◆ **PROBLEM DESCRIPTION**: All lines after the one containing "def decodeBytes : List" are needed, along with that line itself. Please repeat them exactly through the end of the entries.

┌─ MATERIAL SUPPLIED

-- ==== Sys2Proof/Tests/Slice0.lean ====
section
/-! SUPPORT. Tests: what well-formedness refuses, one written-out word per row of the opcode table, single steps from
95_test_vectors.md (V and S numbers), and a witness for the hypotheses of every statement. -/

namespace Sys2Proof.Tests

open Sys2Proof Sys2Proof.Machine

/-! ### Helpers -/

/-- The state after an instruction; itself where there is none. -/
def after (i : Instr) (s : State) : State :=
  match exec i s with
  | .next t => t
  | _ => s

/-- A small cartridge: 160 bytes 0xA5, 0x5A and 0x3C behind the three base pointers. -/
def card : Cart := ⟨List.replicate 160 0xA5, List.replicate 160 0x5A, List.replicate 160 0x3C, []⟩

/-- A cartridge whose first two buffers are just long enough for the last page of their ranges. -/
def longCard : Cart := ⟨List.replicate 0x4000 0xA5, List.replicate 0x4000 0x5A, List.replicate 0x2000 0, []⟩

/-- A constructed block without a cartridge, out of boot mode. -/
def blank : State := { State.reset with constructed := true }

/-- A constructed block with a cartridge, in boot mode (V6). -/
def backed : State := { State.reset with constructed := true, bootMode := true, cart := some card }

/-- `backed` with a transfer under way. -/
def busy : State := { backed with dma := ⟨true, 100⟩ }

/-- A parameter set that fails R52: `DMA_CYCLES` is 0. -/
def badParams : Params := { Params.dmg with dmaCycles := 0 }

/-! ### Well-formedness: an ill-formed term for each check -/

theorem test_wf_reserved_op : (Instr.reserved 0x7 0 0 .none).wellFormed = false := by decide
theorem test_wf_read_boot : (Instr.readByteBoot 0x0100#16).wellFormed = false := by decide
theorem test_wf_read_rom0 : (Instr.readByteCartRom0 0x4000#16).wellFormed = false := by decide
theorem test_wf_read_romx : (Instr.readByteCartRomx 0x8000#16).wellFormed = false := by decide
theorem test_wf_read_eram : (Instr.readByteCartEram 0xC000#16).wellFormed = false := by decide
theorem test_wf_read_vram : (Instr.readByteVram 0x7FFF#16).wellFormed = false := by decide
theorem test_wf_read_oam : (Instr.readByteOam 0xFEA0#16).wellFormed = false := by decide
theorem test_wf_read_store : (Instr.readByteStore 0xFE9F#16).wellFormed = false := by decide
theorem test_wf_write_vram : (Instr.writeByteVram 0xA000#16 0).wellFormed = false := by decide
theorem test_wf_write_oam : (Instr.writeByteOam 0xFDFF#16 0).wellFormed = false := by decide
theorem test_wf_write_timer : (Instr.writeByteTimer 0xFF08#16 0).wellFormed = false := by decide
theorem test_wf_write_rom0 : (Instr.writeByteCartRom0 0x4000#16 0).wellFormed = false := by decide
theorem test_wf_write_romx : (Instr.writeByteCartRomx 0x3FFF#16 0).wellFormed = false := by decide
theorem test_wf_write_eram : (Instr.writeByteCartEram 0x9FFF#16 0).wellFormed = false := by decide
theorem test_wf_write_store :
    ([0xFF46#16, 0xFF00#16, 0xFF04#16, 0x8000#16].map fun a => (Instr.writeByteStore a 0).wellFormed)
      = [false, false, false, false] := by decide
theorem test_wf_src_rom0 : (Instr.dmaSrcRom0 0x40#8).wellFormed = false := by decide
theorem test_wf_src_romx : (Instr.dmaSrcRomx 0x80#8).wellFormed = false := by decide
theorem test_wf_src_vram : (Instr.dmaSrcVram 0xA0#8).wellFormed = false := by decide
theorem test_wf_src_eram : (Instr.dmaSrcEram 0xC0#8).wellFormed = false := by decide
theorem test_wf_src_oam : (Instr.dmaSrcOam 0xFF#8).wellFormed = false := by decide
theorem test_wf_src_store : (Instr.dmaSrcStore 0xFE#8).wellFormed = false := by decide
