-- ==== Sys2Proof/Decode.lean ====
section
/-! DEFINITION. The decoder and the encoder (30_encoding.md R70 to R77). Decoding a word is total: every byte is an
instruction (R77). The one rejection is of an empty byte list. -/

namespace Sys2Proof

/-- Why a byte list is rejected: it holds no word to decode. -/
inductive DecodeReject where
  | noWord
  deriving DecidableEq, Repr

/-- `op = w[7:5]` (R72). -/
def opcodeField (w : Byte) : BitVec 3 := w.extractLsb' 5 3

/-- `a = w[4:0]`, unsigned, never sign-extended (R73, 90_conflicts.md C1). -/
def operandField (w : Byte) : Addr := w.extractLsb' 0 5

/-- The opcode map (R75): every word is exactly one instruction (R77). -/
def decode (w : Byte) : Instr :=
  match (opcodeField w).toFin with
  | 0 => .halt (operandField w)
  | 1 => .jump (operandField w)
  | 2 => .jzer (operandField w)
  | 3 => .jpos (operandField w)
  | 4 => .load (operandField w)
  | 5 => .stor (operandField w)
  | 6 => .add (operandField w)
  | 7 => .sub (operandField w)

/-- Decode the first instruction of a byte list and give the rest: every instruction is one word (R71). -/
def decodeBytes : List Byte → Except DecodeReject (Instr × List Byte)
  | [] => .error .noWord
  | w :: rest => .ok (decode w, rest)

/-- Decode a whole byte list, word by word (R71). -/
def decodeAll : List Byte → List Instr
  | [] => []
  | w :: rest => decode w :: decodeAll rest

/-- The word of opcode `op` and operand `a`: `u8 = op·32 + a` (R76). -/
def packFields (op : BitVec 3) (a : Addr) : Byte := op ++ a

/-- The word of an instruction (R75, R76). -/
def encode : Instr → Byte
  | .halt a => packFields 0b000#3 a
  | .jump a => packFields 0b001#3 a
  | .jzer a => packFields 0b010#3 a
  | .jpos a => packFields 0b011#3 a
  | .load a => packFields 0b100#3 a
  | .stor a => packFields 0b101#3 a
  | .add a => packFields 0b110#3 a
  | .sub a => packFields 0b111#3 a

/-- The instruction of the first `nbits` bits of `w`, laid out in bytes, the first byte at the lowest address. An
instruction is its first byte (R71), and bits above `nbits` are 0. -/
def decodeTableWord (nbits w : Nat) : Option Instr :=
  match decodeBytes [BitVec.ofNat 8 (w % 2 ^ nbits)] with
  | .ok (i, _) => some i
  | .error _ => none

end Sys2Proof
end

└─

◆ **WRITTEN REPLY**:
def decodeBytes : List Byte → Except DecodeReject (Instr × List Byte)
  | [] => .error .noWord
  | w :: rest => .ok (decode w, rest)

/-- Decode a whole byte list, word by word (R71). -/
def decodeAll : List Byte → List Instr
  | [] => []
  | w :: rest => decode w :: decodeAll rest

/-- The word of opcode `op` and operand `a`: `u8 = op·32 + a` (R76). -/
def packFields (op : BitVec 3) (a : Addr) : Byte := op ++ a

/-- The word of an instruction (R75, R76). -/
def encode : Instr → Byte
  | .halt a => packFields 0b000#3 a
  | .jump a => packFields 0b001#3 a
  | .jzer a => packFields 0b010#3 a
  | .jpos a => packFields 0b011#3 a
  | .load a => packFields 0b100#3 a
  | .stor a => packFields 0b101#3 a
  | .add a => packFields 0b110#3 a
  | .sub a => packFields 0b111#3 a

/-- The instruction of the first `nbits` bits of `w`, laid out in bytes, the first byte at the lowest address. An
instruction is its first byte (R71), and bits above `nbits` are 0. -/
def decodeTableWord (nbits w : Nat) : Option Instr :=
  match decodeBytes [BitVec.ofNat 8 (w % 2 ^ nbits)] with
  | .ok (i, _) => some i
  | .error _ => none

end Sys2Proof
end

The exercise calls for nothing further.